-- ==== Sys2Proof/Machine/Flags.lean ====
section
/-! DEFINITION. What a read of a management register returns (00 R6, R8, R9, 01 R43, 20 R507 to R509): the words and status
flags that follow the state, the latched pairs and the counters that a read clears. -/

namespace Sys2Proof.Machine

/-- A word from fields, each with its lowest bit. -/
def pack (l : List (Nat × Nat)) : Nat := l.foldl (fun a f => a + f.1 * 2 ^ f.2) 0

def lo32 (v : Nat) : Nat := v % 2 ^ 32
def hi32 (v : Nat) : Nat := v / 2 ^ 32 % 2 ^ 32

/-! ### Words by block -/

/-- The stored bits of a word that its state fields do not replace. -/
def State.kept (s : State) (r : RegName) (i j mask : Nat) : Nat := s.rg r i j &&& mask

def State.tickWord (s : State) (r : RegName) (d : Nat) : Nat :=
  let t := s.td d
  match r with
  | .tickUptimeLo => lo32 s.uptime
  | .tickUptimeHi => hi32 s.uptime
  | .tickTimeStat => b2n s.timeBasis + s.kept r 0 0 2
  | .tickPtpSecLo => lo32 (s.ptpTime / 1000000000)
  | .tickPtpSecHi => s.ptpTime / 1000000000 / 2 ^ 32 % 65536
  | .tickPtpNs => s.ptpTime % 1000000000
  | .tickBudget => pack [(s.budget d, 0), (s.lcLimit d, 16)]
  | .tickStat => pack [(t.mon.code, 0), (b2n t.clamp, 3), (b2n (t.mon == .acquire && t.freeRun), 4)]
  | .tickCntLo => lo32 t.cnt
  | .tickCntHi => hi32 t.cnt
  | _ => s.rg r d

/-- Valid entries of the voice table (02 R48): bit 0 of each entry's first byte. -/
def State.voicesValid (s : State) : Nat :=
  ((s.mem.slice s.vtBase 0x200000).filter (fun c => (c.1 - s.vtBase) % 128 == 0 && c.2.getLsbD 0)).length

/-- SDIR_GRP_CFG (02 R70 to R75). -/
def State.grpWord (s : State) (g : Nat) : Nat :=
  let ms := s.members g
  let x := s.stream (ms.headD 0)
  let on := fun (v : Nat) => if ms.isEmpty then 0 else v
  s.kept .sdirGrpCfg g 0 0xFFF + pack [(ms.length, 12), (on x.dir.phase, 19), (on x.dir.d, 21), (on x.dir.domain, 23),
    (b2n (s.group g).holding, 31)]

/-- Queued swap-ins; the copies of R127 are BE swap-ins (03 R89). -/
def State.swapsQueued (s : State) : Nat :=
  (s.swap.map (fun e => (e.2.queue.filter (fun o => match o with
    | .swapIn .. => true
    | .copy _ _ _ _ lc _ => !lc
    | _ => false)).length)).sum

def State.sdirWord (s : State) (r : RegName) (i : Nat) : Nat :=
  match r with
  | .sdirStat => pack [(s.openStreams.length, 0), (b2n s.freeIndex.isNone, 31)]
  | .sdirVtStat => pack [(s.voicesValid, 0), (s.vcache.length, 16)]
  | .sdirGrpCfg => s.grpWord i
  | .sdirResStat => pack [(s.slotsUsed, 0), (s.swapsQueued, 16)]
  | .sdirQstate => s.kept r i 0 0xFF + pack [((s.pages.filter (fun e => e.1 / 256 == i)).length, 16)]
  | _ => s.rg r i

/-- Models whose tiles stand in the weight regions of the Pitch of a Quarter (04 QTR_WEIGHT). -/
def State.quarterModels (s : State) (q : Nat) : List Model :=
  match s.quarterPitch q with
  | none => []
  | some p => s.models.filter (fun m => m.pitch == p && (m.stage == .copied || m.stage == .usable || m.stage == .unloading)
      && (s.ctx m.ctx).holds && !m.pages.isEmpty)

def State.qtrWord (s : State) (r : RegName) (q : Nat) : Nat :=
  match r with
  | .qtrRegion => s.kept r q 0 0xFF + pack [(s.workPages q, 16)]
  | .qtrStat =>
    s.kept r q 0 0xFF0000 + pack [(b2n (s.powered q), 0), (b2n (s.regionBad q), 1), ((s.quarterPitch q).getD 0, 4),
      ((s.batches.filter (fun b => b.quarter == q)).length, 8)]
  | .qtrLoad => min 65535 (s.tickLoad q)
  | .qtrWeight =>
    let ms := s.quarterModels q
    pack [((ms.flatMap (fun m => m.pages)).eraseDups.length, 0), (ms.length, 8)]
  | _ => s.rg r q

def State.ctxStat (s : State) (c : Nat) : Nat :=
  let x := s.ctx c
  let ord := (s.pitch x.pitch).beOrder
  let placed := x.state == .resident && ord.contains c
  pack [(x.state.code, 0), (b2n x.be, 3), (x.pitch, 4), (x.weight, 8), (if placed then ord.idxOf c else 0, 16), (b2n placed, 22),
    (x.fault % 256, 24)]

def State.schedWord (s : State) (r : RegName) (i : Nat) : Nat :=
  let c := s.fld .schedCtxSel 0 9 0
  match r with
  | .schedPreStat =>
    let back := ((s.openStreams.filter (fun e => e.2.dir.pitch == i)).map
      (fun e => (e.2.feat.chunks.filter (fun k => !k.encoded)).length)).sum
    pack [((s.pitch i).chunkCur, 0), (min 255 (s.pitch i).calm, 8), (min 65535 back, 16)]
  | .schedStat =>
    pack [(s.builtPitches.length, 0), ((s.ctxs.filter (fun e => e.2.holds)).length, 8),
      ((s.ctxs.filter (fun e => e.2.state != .free)).length, 16)]
  | .schedCtxStat => s.ctxStat c
  | .schedCtxAcctLo => lo32 (s.ctx c).acct
  | .schedCtxAcctHi => hi32 (s.ctx c).acct
  | .schedCtxShare => pack [((s.ctx c).wPages, 0), ((s.ctx c).wBase, 8), ((s.ctx c).kPages, 16), ((s.ctx c).kBase, 24)]
  | .schedWardSplit => s.wardSplit i / 1000000
  | .schedPitchStat =>
    let p := s.pitch i
    pack [(b2n p.built, 0), (p.domain, 1), (b2n p.shed.isSome, 2), (b2n p.shares, 3), (if p.built || p.building then p.qmask else 0, 16)]
  | .tstlCount => (s.tst i).count.toNat
  | .tstlStat =>
    let t := s.tst i
    pack [(t.target.toNat, 0), (b2n t.armed, 24), (b2n t.met, 25), (b2n t.ovf, 26), (b2n t.bound.isSome, 27),
      ((((t.bound.bind s.exec?).map (fun e => e.pitch)).getD 0), 28)]
  | _ => s.rg r i

/-! ### Kiosks -/

def KRun.code : KRun → Nat
  | .idle => 0 | .run => 1 | .wait => 2 | .release => 3 | .exc => 4

def CLine.isDirty (l : CLine) : Bool := l.dirty.any (fun d => d)

def Kiosk.dirty (k : Kiosk) : Bool := k.lines.any CLine.isDirty || !k.wbuf.isEmpty

/-- STATE of KSK_STAT (11, 18 R474). -/
def Kiosk.stat (k : Kiosk) : Nat := if k.halted then 5 else k.run.code

def State.kskWord (s : State) (r : RegName) (q j : Nat) : Nat :=
  let k := s.kiosk (kioskOf q j)
  match r with
  | .kskStat => pack [(k.stat, 0), (b2n k.dirty, 3), ((((k.exec.bind s.exec?).map (fun e => e.ctx)).getD 0), 16)]
  | .kskPc => lo32 k.pc
  | _ => s.rg r q j

/-- The Kiosk that DBG_KSK_SEL selects (18). -/
def State.dbgKiosk (s : State) : Nat := kioskOf (s.fld .dbgKskSel 0 7 4) (s.fld .dbgKskSel 0 3 0)

/-- The word of a Kiosk that DBG_KSK_VIEW_SEL selects (18 R474). -/
def State.kioskView (s : State) : Nat :=
  let k := s.kiosk s.dbgKiosk
  let n := s.fld .dbgKskViewSel 0 6 0
  if !k.halted then 0
  else if n < 32 then bitsOf ((k.a.getD n 0).toNat) (if s.bit .dbgKskViewSel 0 16 then 63 else 31) (if s.bit .dbgKskViewSel 0 16 then 32 else 0)
  else if n < 64 then ((k.v.getD (n - 32) []).getD (s.fld .dbgKskViewSel 0 12 8) 0).toNat
  else if n = 64 then 0xFFFFFFFF
  else (k.m.getD (n - 64) 0).toNat

/-! ### Memory, movers and ports -/

def State.memcWord (s : State) (r : RegName) (i : Nat) : Nat :=
  match r with
  | .memcStat => pack [(b2n s.memx.trained, 0), (b2n s.memx.filled, 1), (b2n s.memx.scrubbing, 2)]
  | .memcDirRetired => s.retired
  | _ => s.rg r i

/-- The address of the next byte of the listed side (13 R337). -/
def State.listNext (s : State) (c : Chan) : Nat := numAt (s.bytesAt c.list 16) 0 8 + c.lpos

/-- Next source and destination byte of a channel (13 MOVR_CH_SRC, MOVR_CH_DST). -/
def State.chanNext (s : State) (c : Chan) (dst : Bool) : Nat :=
  match c.desc with
  | none => 0
  | some d => if d.list = (if dst then 2 else 1) then s.listNext c else (if dst then d.dst else d.src) + c.pos

def State.movrCount (s : State) (f : ChState → Bool) : Nat := (s.chans.filter (fun e => f e.2.state)).length

def State.movrWord (s : State) (r : RegName) (n : Nat) : Nat :=
  let c := s.chan n
  let hi := fun (v : Nat) => v / 2 ^ 32 % 65536
  let list := match c.desc with | some d => if d.list = 0 then 0 else c.list | none => 0
  match r with
  | .movrStat => pack [(s.movrCount (fun x => x == .run || x == .waitTrig || x == .waitPreq), 0), (s.movrCount (fun x => x == .halted), 16)]
  | .movrCredit => s.wardCredits n
  | .movrChStat => pack [(c.state.code, 0), (min 15 c.trigs.length, 4), (c.cause, 8), (c.kind, 12), (b2n c.dir, 14)]
  | .movrChCurLo => lo32 c.cur
  | .movrChCurHi => hi c.cur
  | .movrChSrcLo => lo32 (s.chanNext c false)
  | .movrChSrcHi => hi (s.chanNext c false)
  | .movrChDstLo => lo32 (s.chanNext c true)
  | .movrChDstHi => hi (s.chanNext c true)
  | .movrChRemain => match c.desc with | some d => d.len - c.pos | none => 0
  | .movrChListLo => lo32 list
  | .movrChListHi => hi list
  | .movrChErrLo => lo32 c.err
  | .movrChErrHi => hi c.err
  | _ => s.rg r n

/-- APRT_WCLK_OUT: EN reads 0 while the pin is shorted (14 R368), FALLBACK under R369. -/
def State.wclkWord (s : State) : Nat :=
  let w := s.kept .aprtWclkOut 0 0 0x1E
  let d := bitsOf w 2 1
  w + pack [(b2n (s.bit .aprtWclkOut 0 0 && !s.dev.wclkShort), 0), (b2n (decide (d < 2) && !(s.td d).ticking), 8)]

def State.aprtWord (s : State) (r : RegName) (p : Nat) : Nat :=
  let x := s.port p
  match r with
  | .aprtWclkOut => s.wclkWord
  | .aprtMclkStat => (match s.dev.mclk with | some r => pack [(r % 65536, 0), (1, 31)] | none => 0)
  | .portStat =>
    pack [(b2n x.slotLost, 0), (b2n x.rxSlotLost, 1), (x.rot, 2), (x.rxRot, 7), (if s.portClk p = 0 then 0 else x.fifo.length, 12),
      (b2n x.noclk, 18), (b2n x.rateErr, 19), (b2n x.pinFault, 20), (b2n x.contend, 21)]
  | _ => s.rg r p

/-! ### Host, links, device -/

def State.hostWord (s : State) (r : RegName) (i j : Nat) : Nat :=
  match r with
  | .hostKtpStat => s.sessions.length
  | .hostPortStat => pack [(b2n (s.ethPort i).link, 0), ((s.ethPort i).lanes, 1), (b2n (s.ptpI i).locked, 5)]
  | .hostMacLo => lo32 (s.ethPort i).mac
  | .hostMacHi => (s.ethPort i).mac / 2 ^ 32 % 65536
  | .hostRtpStat =>
    let x := match Tab.get? s.rtp i with | some x => (b2n x.running, b2n x.free) | none => (0, 0)
    s.kept r i 0 0xFFFF0000 + pack [(x.1, 0), (x.2, 1)]
  | _ => s.rg r i j

def State.linkWord (s : State) (r : RegName) (n : Nat) : Nat :=
  let l := s.link n
  let up := fun (v : Nat) => if l.state = .up then v else 0
  let area := s.cfg.twinArea.getD ⟨0, 0⟩
  match r with
  | .linkTwinStat => pack [(s.twin.state.code, 0), (b2n s.twin.stretched, 3), (s.twin.refuse, 16)]
  | .linkTwinAreaLo => lo32 area.base
  | .linkTwinAreaHi => pack [(area.base / 2 ^ 32 % 65536, 0), (area.size / 2 ^ 20, 16)]
  | .linkTwinCkptLo => lo32 s.twin.fc
  | .linkTwinCkptHi => hi32 s.twin.fc
  | .linkChStat =>
    pack [(l.state.code, 0), (b2n l.crossed, 3), (b2n l.inverted, 4), (up l.peerLink, 8), (up l.peerId, 16)]
  | .linkChTxLo => lo32 l.sent
  | .linkChTxHi => hi32 l.sent
  | _ => s.rg r n

def Cause.code : Cause → Nat
  | .por => 0 | .pin => 1 | .mgmt => 2 | .wdog => 3 | .twin => 4

def State.devWord (s : State) (r : RegName) (p : Nat) : Nat :=
  match r with
  | .devStage => pack [(s.dev.stage, 0), (s.dev.hold, 4), (s.dev.upd, 8)]
  | .devResetCause =>
    s.kept r 0 0 8 + pack [(s.dev.cause.code, 0), (b2n s.dev.ringKept, 4), (min 65535 s.dev.startMs, 16)]
  | .devEpoch => lo32 s.cfg.epoch
  | .devCfgStat => pack [(s.cfg.stagedBytes, 0), (b2n s.cfg.rolling, 24), (if s.cfg.rolling then s.cfg.nextPitch else 0, 28)]
  | .devWdog => s.kept r 0 0 0xFFFF + pack [(b2n s.dev.wdogArmed, 16)]
  | .devSelftest => s.dev.selftest
  | .devPitchEpoch => if (s.pitch p).built then lo32 (s.pitch p).epoch else 0
  | _ => s.rg r p

/-- A byte of the policy in force (18 R465). -/
def State.policyByte (s : State) (o : Nat) : Nat := match s.sec.policy with | some b => byteAt b o | none => 0

def State.secWord (s : State) (r : RegName) (w : Nat) : Nat :=
  match r with
  | .secStat =>
    pack [(s.sec.lifecycle, 0), (s.policyByte 9, 2), (s.policyByte 0xA, 8), (b2n s.isolate, 12), (b2n s.sec.idOk, 13),
      (b2n s.sec.signer.isSome, 14), (s.policyByte 0xC % 16, 16), (s.policyByte 0xD, 24)]
  | .secPolicyVer => lo32 s.flash.ctr2
  | .secChallenge => numAt s.sec.challenge (4 * w) 4
  | .pwrStat =>
    pack [(s.pwr.state, 0), (b2n s.pwr.atFloor, 3), (b2n s.capShed, 4), (b2n s.pwr.capMiss, 5), (s.pwr.step, 8),
      (if s.dev.stage = 2 then s.clockFloor else 0, 16), (s.pwr.wake, 24), (s.pwr.refuse % 16, 28)]
  | .dbgStat => pack [(s.sec.level, 0), (s.sec.maxSeen, 4)]
  | .dbgKskCtl => pack [(b2n (s.kiosk s.dbgKiosk).halt, 0), (b2n (s.kiosk s.dbgKiosk).haltExc, 2)]
  | .dbgKskView => s.kioskView
  | .trecStat =>
    pack [(b2n s.ring.isSome, 0), (b2n s.trec.complete, 1), (b2n s.trec.lost, 2), (b2n s.replay.active, 3), (b2n s.replay.diverged, 4)]
  | .trecHeadSeqLo => lo32 s.trec.headSeq
  | .trecHeadSeqHi => hi32 s.trec.headSeq
  | .trecTailSeqLo => lo32 s.trec.tailSeq
  | .trecTailSeqHi => hi32 s.trec.tailSeq
  | _ => s.rg r w

/-! ### One read -/

/-- The word of a register as the state stands, before any shadow (20 R507). -/
def State.liveWord (s : State) (r : RegName) (i j : Nat) : Nat :=
  let b := r.card.base
  if b < 0x10000 then s.devWord r i
  else if b < 0x20000 then s.tickWord r i
  else if b < 0x30000 then s.sdirWord r i
  else if b < 0x60000 then s.schedWord r i
  else if b < 0x70000 then s.movrWord r i
  else if b < 0x80000 then s.aprtWord r i
  else if b < 0x90000 then s.hostWord r i j
  else if b < 0xA0000 then s.linkWord r i
  else if b < 0xB0000 then s.memcWord r i
  else if b < 0x100000 then s.secWord r i
  else if b < 0x100100 then s.qtrWord r i
  else s.kskWord r i j

/-- The words that a read of a _LO word latches (01 R43). -/
def RegName.latches : RegName → List RegName
  | .tickUptimeLo => [.tickUptimeHi] | .tickPtpSecLo => [.tickPtpSecHi, .tickPtpNs] | .tickCntLo => [.tickCntHi]
  | .qtrPassCntLo => [.qtrPassCntHi] | .qtrRowCntLo => [.qtrRowCntHi] | .qtrBusyCntLo => [.qtrBusyCntHi]
  | .schedCtxAcctLo => [.schedCtxAcctHi] | .kskExcAddrLo => [.kskExcAddrHi] | .memcFailAddrLo => [.memcFailAddrHi]
  | .memcRbBytesLo => [.memcRbBytesHi] | .movrChHeadLo => [.movrChHeadHi] | .movrChCurLo => [.movrChCurHi]
  | .movrChSrcLo => [.movrChSrcHi] | .movrChDstLo => [.movrChDstHi] | .movrChListLo => [.movrChListHi]
  | .movrChErrLo => [.movrChErrHi] | .linkTwinAreaLo => [.linkTwinAreaHi] | .linkTwinCkptLo => [.linkTwinCkptHi]
  | .linkChTxLo => [.linkChTxHi] | .trecHeadSeqLo => [.trecHeadSeqHi] | .trecTailSeqLo => [.trecTailSeqHi]
  | _ => []

def latchedHis : List RegName :=
  [.tickUptimeHi, .tickPtpSecHi, .tickPtpNs, .tickCntHi, .qtrPassCntHi, .qtrRowCntHi, .qtrBusyCntHi, .schedCtxAcctHi, .kskExcAddrHi,
   .memcFailAddrHi, .memcRbBytesHi, .movrChHeadHi, .movrChCurHi, .movrChSrcHi, .movrChDstHi, .movrChListHi, .movrChErrHi,
   .linkTwinAreaHi, .linkTwinCkptHi, .linkChTxHi, .trecHeadSeqHi, .trecTailSeqHi]

/-- A requester's shadow of the word at an offset; 0 before its first _LO read (01 R43, 20 R508). -/
def State.shadow (s : State) (rq : Requester) (off : Nat) : Nat :=
  match find1 s.shadows (fun x => x.1 == rq && x.2.1 == off) with
  | some x => x.2.2
  | none => 0

def State.setShadow (s : State) (rq : Requester) (off v : Nat) : State :=
  { s with shadows := s.shadows.filter (fun x => !(x.1 == rq && x.2.1 == off)) ++ [(rq, off, v)] }

/-- A read of a register: the word and the state after (00 R6, 01 R43). -/
def State.readReg (s : State) (rq : Requester) (r : RegName) (i j : Nat) : Nat × State :=
  let v := if latchedHis.contains r then s.shadow rq (r.off i j) else s.liveWord r i j
  let s1 := s.each r.latches (fun s h => s.setShadow rq (h.off i j) (s.liveWord h i j))
  (v, if r.card.rc = 0 then s1 else s1.setRg r i (r.card.afterRead (s1.rg r i j)) j)

/-- A read at an offset of the register space: the status, the word and the state after (00 R9). -/
def State.regRead1 (s : State) (rq : Requester) (off : Nat) : Nat × Nat × State :=
  match regAt off with
  | none => (8, 0, s)
  | some r =>
    let x := s.readReg rq r.1 r.2.1 r.2.2
    (0, x.1, x.2)


end Sys2Proof.Machine
end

* _Exercise brief_
Begin at the first line of the material and transcribe each line exactly. End with the line containing "by block -/", and give nothing else.

* _Output_
-- ==== Sys2Proof/Machine/Flags.lean ====
section
/-! DEFINITION. What a read of a management register returns (00 R6, R8, R9, 01 R43, 20 R507 to R509): the words and status
flags that follow the state, the latched pairs and the counters that a read clears. -/

namespace Sys2Proof.Machine

/-- A word from fields, each with its lowest bit. -/
def pack (l : List (Nat × Nat)) : Nat := l.foldl (fun a f => a + f.1 * 2 ^ f.2) 0

def lo32 (v : Nat) : Nat := v % 2 ^ 32
def hi32 (v : Nat) : Nat := v / 2 ^ 32 % 2 ^ 32

/-! ### Words by block -/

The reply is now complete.